I started the big pot of salted water boiling, then zested the lemons, reamed the juice (he he, I said "reamed"), and grated the cheese.  I used the zester I have to grate the cheese.  I went slowly so as to keep the majority of my flesh on my hands where it was, but this got me some beautiful cheese.

Cooked the pasta until tender.  I am not a fan of chewy "firm" pasta so I cooked it a few minutes over the recommended 4 minutes. Drained.

Once the chicken was done (ie. the liquid cooked off) I put 2 cups of the cream and the lemon juice in the  large pan to blend (emulsify even). Added the butter and cooked over medium heat just until the butter melted (stirring occasionally) about 3 minutes. Then turned off the heat.

Added the pasta and tossed the whole she-bang. Then added the remaining 1/2 cup of cream, and Parmesan  (one handful at a time) to the cream sauce in the skillet. Added the lemon zest, nutmeg, salt. Tossed the pasta mixture until the sauce thickens slightly.  I was skeptical about this but it turns into this GLORIOUS thick sauce.  Added the chicken and Brussels sprouts now and tossed until coated w/ heaven-sauce.  Put into a huge serving dish and sprinkled w/ the parsley.

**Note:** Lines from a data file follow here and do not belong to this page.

/-- R128 to R132: a word of each instruction, written out from Tables 7.2 to 7.4 and its code of Table 7.10. -/
theorem test_decode_ray :
    ([decodesTo false [0x7A02D406, 0x0A64DE10] (.rqbegin (gf 11 40 6 50 3 .none 16)),
      decodesTo false [0x7A22C000, 0x0A00DE00] (.rqstep (gf 11 0 0 0 3 .none 0)),
      decodesTo false [0x7A42C000, 0x0A00DE01] (.rqcommit (gf 11 0 0 0 3 .none 1)),
      decodesTo false [0x7A62C000, 0x0A00DE01] (.rqskip (gf 11 0 0 0 3 .none 1)),
      decodesTo false [0x7A82D186, 0x0A00DE11] (.rqresume (gf 11 35 6 0 3 .none 17)),
      decodesTo false [0x7AA01580, 0x0A00DF10] (.rqsave (gf 0 43 0 0 3 .none 272)),
      decodesTo false [0x7AC01580, 0x0A00DF10] (.rqload (gf 0 43 0 0 3 .none 272)),
      decodesTo false [0x7AE2C000, 0x0A00DE0F] (.rqget (gf 11 0 0 0 3 .none 15)),
      decodesTo false [0x7B02D406, 0x0A64DE10] (.rtvis (gf 11 40 6 50 3 .none 16)),
      decodesTo false [0x7B261588, 0x0A00DF70] (.rsvld (gf 24 43 8 0 3 .none 368)),
      decodesTo false [0x7B401588, 0x0A64DF78] (.rsvst (gf 0 43 8 50 3 .none 376)),
      decodesTo false [0x7B661406, 0x0A00DE10] (.rsvupd (gf 24 40 6 0 3 .none 16))]
     ++ [decodesTo false [0x7B861406, 0x0AC2DE10] (.rsvmrg (gf 24 40 6 97 3 .none 16)),
      decodesTo false [0x7BA60000, 0x0A00DE00] (.rsvnorm (gf 24 0 0 0 3 .none 0)),
      decodesTo false [0x7BC2D306, 0x0A00DE10] (.rng (gf 11 38 6 0 3 .none 16)),
      decodesTo false [0x7BE399BE, 0x0A64DE10] (.ltw (gf 14 51 62 50 3 .none 16))]).all id = true := by decide +kernel

/-- R128 to R132: a word of each instruction, written out from Tables 7.2 to 7.4 and its code of Table 7.10. -/
theorem test_decode_irregular :
    ([decodesTo false [0x7C001186, 0x0A00C7B9] (.drlld (gf 0 35 6 0 3 .f32 441)),
      decodesTo false [0x7C230000, 0x0A02DE01] (.drlnext (gf 12 0 0 1 3 .none 1)),
      decodesTo false [0x7C401180, 0x0A00DE09] (.drlred (gf 0 35 0 0 3 .none 9)),
      decodesTo false [0x7C62C000, 0x0A02DE01] (.drlend (gf 11 0 0 1 3 .none 1)),
      decodesTo false [0x7C801580, 0x0A00DF41] (.drlsave (gf 0 43 0 0 3 .none 321)),
      decodesTo false [0x7CA01580, 0x0A00DF41] (.drlrst (gf 0 43 0 0 3 .none 321)),
      decodesTo false [0x7CC01180, 0x0A01C410] (.graft (gf 0 35 0 0 7 .n32 16)),
      decodesTo false [0x7CE00000, 0x0A01DE00] (.gftflush (gf 0 0 0 0 7 .none 0)),
      decodesTo false [0x7D02D580, 0x0A00DF00] (.mrg (gf 11 43 0 0 3 .none 256)),
      decodesTo false [0x7D201580, 0x0A00DF00] (.glean (gf 0 43 0 0 3 .none 256)),
      decodesTo false [0x7D42D580, 0x0A00DF07] (.emit (gf 11 43 0 0 3 .none 263)),
      decodesTo false [0x7D62D588, 0x0A00DF40] (.launch (gf 11 43 8 0 3 .none 320))]
     ++ [decodesTo false [0x7D831180, 0x0A00DE00] (.recget (gf 12 35 0 0 3 .none 0))]).all id = true := by decide +kernel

I highly recommend eating this immediately!!  I had to cover this dish and put it in a warm oven then go away for an hour to try to get baby to sleep (boy did THAT not happen!).  It was still a spectacular dish an hour later, but it wasn't the brilliance it was when first tossed.
Also, I thought this was going to yeild a metric ton of leftovers, but the five of us ate the WHOLE THING!! (and then had cake)(and then went to the hospital for a complete blood transfusion).
It's really quite simple, didn't take too long and was super good.
highly recommend.

and I promise you, my "Nutella and Ritz Crackers" recipe is a great deal simpler than these last two.